The riboregulator has been characterized a few hours before the Wiki freeze. This is why our results may seem a bit preliminary. We only characterized one riboregulator structure. The level of RFP with te maximal concentration of IPTG and aTc confirm the usefulness of our riboregulator to limit the leaky transcription of any promoter. In our system, depending of the level of aTc and IPTG, the expression of the output gene can be controled. Temperature is also an important parameter, because of the different annealing temperature effects of the intervening RNA sequence.
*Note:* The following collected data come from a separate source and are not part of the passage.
/-! ## updSession -/

@[simp] theorem updSession_pending (s : State) (b : BayId) (f : Session → Session) : (s.updSession b f).pending = s.pending := rfl
@[simp] theorem updSession_engine (s : State) (b : BayId) (f : Session → Session) : (s.updSession b f).engine = s.engine := rfl
@[simp] theorem updSession_clock (s : State) (b : BayId) (f : Session → Session) : (s.updSession b f).clock = s.clock := rfl
@[simp] theorem updSession_intake (s : State) (b : BayId) (f : Session → Session) : (s.updSession b f).intake = s.intake := rfl
@[simp] theorem updSession_events (s : State) (b : BayId) (f : Session → Session) : (s.updSession b f).events = s.events := rfl
@[simp] theorem updSession_ks (s : State) (b : BayId) (f : Session → Session) : (s.updSession b f).ks = s.ks := rfl
@[simp] theorem updSession_ceu (s : State) (b : BayId) (f : Session → Session) : (s.updSession b f).ceu = s.ceu := rfl
@[simp] theorem updSession_cipher (s : State) (b : BayId) (f : Session → Session) : (s.updSession b f).cipher = s.cipher := rfl
@[simp] theorem updSession_writer (s : State) (b : BayId) (f : Session → Session) : (s.updSession b f).writer = s.writer := rfl
@[simp] theorem updSession_prof (s : State) (b : BayId) (f : Session → Session) : (s.updSession b f).prof = s.prof := rfl
@[simp] theorem updSession_out (s : State) (b : BayId) (f : Session → Session) : (s.updSession b f).out = s.out := rfl

/-! ## updCounters -/

@[simp] theorem updCounters_pending (s : State) (b : BayId) (f : Counters → Counters) : (s.updCounters b f).pending = s.pending := rfl
@[simp] theorem updCounters_engine (s : State) (b : BayId) (f : Counters → Counters) : (s.updCounters b f).engine = s.engine := rfl
@[simp] theorem updCounters_clock (s : State) (b : BayId) (f : Counters → Counters) : (s.updCounters b f).clock = s.clock := rfl
@[simp] theorem updCounters_intake (s : State) (b : BayId) (f : Counters → Counters) : (s.updCounters b f).intake = s.intake := rfl
@[simp] theorem updCounters_events (s : State) (b : BayId) (f : Counters → Counters) : (s.updCounters b f).events = s.events := rfl
@[simp] theorem updCounters_ks (s : State) (b : BayId) (f : Counters → Counters) : (s.updCounters b f).ks = s.ks := rfl
@[simp] theorem updCounters_ceu (s : State) (b : BayId) (f : Counters → Counters) : (s.updCounters b f).ceu = s.ceu := rfl
@[simp] theorem updCounters_cipher (s : State) (b : BayId) (f : Counters → Counters) : (s.updCounters b f).cipher = s.cipher := rfl
@[simp] theorem updCounters_writer (s : State) (b : BayId) (f : Counters → Counters) : (s.updCounters b f).writer = s.writer := rfl
@[simp] theorem updCounters_prof (s : State) (b : BayId) (f : Counters → Counters) : (s.updCounters b f).prof = s.prof := rfl
@[simp] theorem updCounters_out (s : State) (b : BayId) (f : Counters → Counters) : (s.updCounters b f).out = s.out := rfl

/-! ## updConsole -/

@[simp] theorem updConsole_pending (s : State) (c : ConsoleId) (f : Console → Console) : (s.updConsole c f).pending = s.pending := rfl
@[simp] theorem updConsole_engine (s : State) (c : ConsoleId) (f : Console → Console) : (s.updConsole c f).engine = s.engine := rfl
@[simp] theorem updConsole_clock (s : State) (c : ConsoleId) (f : Console → Console) : (s.updConsole c f).clock = s.clock := rfl
@[simp] theorem updConsole_intake (s : State) (c : ConsoleId) (f : Console → Console) : (s.updConsole c f).intake = s.intake := rfl
@[simp] theorem updConsole_events (s : State) (c : ConsoleId) (f : Console → Console) : (s.updConsole c f).events = s.events := rfl
@[simp] theorem updConsole_ks (s : State) (c : ConsoleId) (f : Console → Console) : (s.updConsole c f).ks = s.ks := rfl
@[simp] theorem updConsole_cipher (s : State) (c : ConsoleId) (f : Console → Console) : (s.updConsole c f).cipher = s.cipher := rfl
@[simp] theorem updConsole_bays (s : State) (c : ConsoleId) (f : Console → Console) : (s.updConsole c f).bays = s.bays := rfl
@[simp] theorem updConsole_writer (s : State) (c : ConsoleId) (f : Console → Console) : (s.updConsole c f).writer = s.writer := rfl
@[simp] theorem updConsole_prof (s : State) (c : ConsoleId) (f : Console → Console) : (s.updConsole c f).prof = s.prof := rfl
@[simp] theorem updConsole_out (s : State) (c : ConsoleId) (f : Console → Console) : (s.updConsole c f).out = s.out := rfl

/-! ## emit -/

@[simp] theorem emit_pending (s : State) (o : List Output) : (s.emit o).pending = s.pending := rfl
@[simp] theorem emit_engine (s : State) (o : List Output) : (s.emit o).engine = s.engine := rfl
@[simp] theorem emit_clock (s : State) (o : List Output) : (s.emit o).clock = s.clock := rfl
@[simp] theorem emit_intake (s : State) (o : List Output) : (s.emit o).intake = s.intake := rfl
@[simp] theorem emit_events (s : State) (o : List Output) : (s.emit o).events = s.events := rfl
@[simp] theorem emit_ks (s : State) (o : List Output) : (s.emit o).ks = s.ks := rfl
@[simp] theorem emit_ceu (s : State) (o : List Output) : (s.emit o).ceu = s.ceu := rfl
@[simp] theorem emit_cipher (s : State) (o : List Output) : (s.emit o).cipher = s.cipher := rfl
@[simp] theorem emit_bays (s : State) (o : List Output) : (s.emit o).bays = s.bays := rfl
@[simp] theorem emit_writer (s : State) (o : List Output) : (s.emit o).writer = s.writer := rfl
@[simp] theorem emit_prof (s : State) (o : List Output) : (s.emit o).prof = s.prof := rfl
@[simp] theorem emit_out (s : State) (o : List Output) : (s.emit o).out = s.out ++ o := rfl

/-! ## setEvents, raiseBits, raise, report -/

@[simp] theorem setEvents_pending (s : State) (e : EventUnit) : (s.setEvents e).pending = s.pending := rfl
@[simp] theorem setEvents_engine (s : State) (e : EventUnit) : (s.setEvents e).engine = s.engine := rfl
@[simp] theorem setEvents_clock (s : State) (e : EventUnit) : (s.setEvents e).clock = s.clock := rfl
@[simp] theorem setEvents_intake (s : State) (e : EventUnit) : (s.setEvents e).intake = s.intake := rfl
@[simp] theorem setEvents_events (s : State) (e : EventUnit) : (s.setEvents e).events = e := rfl
@[simp] theorem setEvents_ks (s : State) (e : EventUnit) : (s.setEvents e).ks = s.ks := rfl
@[simp] theorem setEvents_ceu (s : State) (e : EventUnit) : (s.setEvents e).ceu = s.ceu := rfl
@[simp] theorem setEvents_cipher (s : State) (e : EventUnit) : (s.setEvents e).cipher = s.cipher := rfl
@[simp] theorem setEvents_bays (s : State) (e : EventUnit) : (s.setEvents e).bays = s.bays := rfl
@[simp] theorem setEvents_writer (s : State) (e : EventUnit) : (s.setEvents e).writer = s.writer := rfl
@[simp] theorem setEvents_prof (s : State) (e : EventUnit) : (s.setEvents e).prof = s.prof := rfl
@[simp] theorem raiseBits_pending (s : State) (x : BitVec 16) : (s.raiseBits x).pending = s.pending := rfl
@[simp] theorem raiseBits_engine (s : State) (x : BitVec 16) : (s.raiseBits x).engine = s.engine := rfl
@[simp] theorem raiseBits_clock (s : State) (x : BitVec 16) : (s.raiseBits x).clock = s.clock := rfl
@[simp] theorem raiseBits_intake (s : State) (x : BitVec 16) : (s.raiseBits x).intake = s.intake := rfl
@[simp] theorem raiseBits_events (s : State) (x : BitVec 16) : (s.raiseBits x).events = { s.events with flags := s.events.flags ||| x } := rfl
@[simp] theorem raiseBits_ks (s : State) (x : BitVec 16) : (s.raiseBits x).ks = s.ks := rfl
@[simp] theorem raiseBits_ceu (s : State) (x : BitVec 16) : (s.raiseBits x).ceu = s.ceu := rfl
@[simp] theorem raiseBits_cipher (s : State) (x : BitVec 16) : (s.raiseBits x).cipher = s.cipher := rfl
@[simp] theorem raiseBits_bays (s : State) (x : BitVec 16) : (s.raiseBits x).bays = s.bays := rfl
@[simp] theorem raiseBits_writer (s : State) (x : BitVec 16) : (s.raiseBits x).writer = s.writer := rfl
@[simp] theorem raiseBits_prof (s : State) (x : BitVec 16) : (s.raiseBits x).prof = s.prof := rfl
@[simp] theorem raise_pending (s : State) (x : Flag) : (s.raise x).pending = s.pending := rfl
@[simp] theorem raise_engine (s : State) (x : Flag) : (s.raise x).engine = s.engine := rfl
@[simp] theorem raise_clock (s : State) (x : Flag) : (s.raise x).clock = s.clock := rfl
@[simp] theorem raise_intake (s : State) (x : Flag) : (s.raise x).intake = s.intake := rfl
@[simp] theorem raise_events (s : State) (x : Flag) : (s.raise x).events = { s.events with flags := s.events.flags ||| x.bit } := rfl
@[simp] theorem raise_ks (s : State) (x : Flag) : (s.raise x).ks = s.ks := rfl
@[simp] theorem raise_ceu (s : State) (x : Flag) : (s.raise x).ceu = s.ceu := rfl
@[simp] theorem raise_cipher (s : State) (x : Flag) : (s.raise x).cipher = s.cipher := rfl
@[simp] theorem raise_bays (s : State) (x : Flag) : (s.raise x).bays = s.bays := rfl
@[simp] theorem raise_writer (s : State) (x : Flag) : (s.raise x).writer = s.writer := rfl
@[simp] theorem raise_prof (s : State) (x : Flag) : (s.raise x).prof = s.prof := rfl
@[simp] theorem report_pending (s : State) (x : Watch → Bool) : (s.report x).pending = s.pending := rfl
@[simp] theorem report_engine (s : State) (x : Watch → Bool) : (s.report x).engine = s.engine := rfl
@[simp] theorem report_clock (s : State) (x : Watch → Bool) : (s.report x).clock = s.clock := rfl
@[simp] theorem report_intake (s : State) (x : Watch → Bool) : (s.report x).intake = s.intake := rfl
@[simp] theorem report_events (s : State) (x : Watch → Bool) : (s.report x).events = { s.events with flags := s.events.flags ||| s.events.fired x } := rfl
@[simp] theorem report_ks (s : State) (x : Watch → Bool) : (s.report x).ks = s.ks := rfl
@[simp] theorem report_ceu (s : State) (x : Watch → Bool) : (s.report x).ceu = s.ceu := rfl
@[simp] theorem report_cipher (s : State) (x : Watch → Bool) : (s.report x).cipher = s.cipher := rfl
@[simp] theorem report_bays (s : State) (x : Watch → Bool) : (s.report x).bays = s.bays := rfl
@[simp] theorem report_writer (s : State) (x : Watch → Bool) : (s.report x).writer = s.writer := rfl
@[simp] theorem report_prof (s : State) (x : Watch → Bool) : (s.report x).prof = s.prof := rfl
Transcription without aTc and without IPTG is not null. The structure of the P1 riboregulator may need some ameliorations to restrict the leaky transcription to almost zero transcript. Furthermore, in order to control the strength of the final construct, the interfering RNA and the blocking ribosome binding site sequence can be redesigned and modulated at will.

Riboregulation was an essential module of our E. calculus design. Results obtained with the recombinases show that low levels of some of the tested recombinases might be sufficient to promote the logic gates switches. Even if our initial design may not be the most effective riboregulator (see Riboregulators), many different riboregulators can be designed and probably tailored to one's needs. Clearly, in our case, the strength of the second promoter is of utmost importance. As recombinases will work at very low concentrations, even a weak and constitutive promoter could be used. Although we have only characterized one riboregulator, we have deposited in the registry a series of different regulators with various changes in the intervening RNA sequences and that should hopefully create various regulatory controls. All of them can be tested with any reporter gene, the second promoter can be changed at will for other promoters.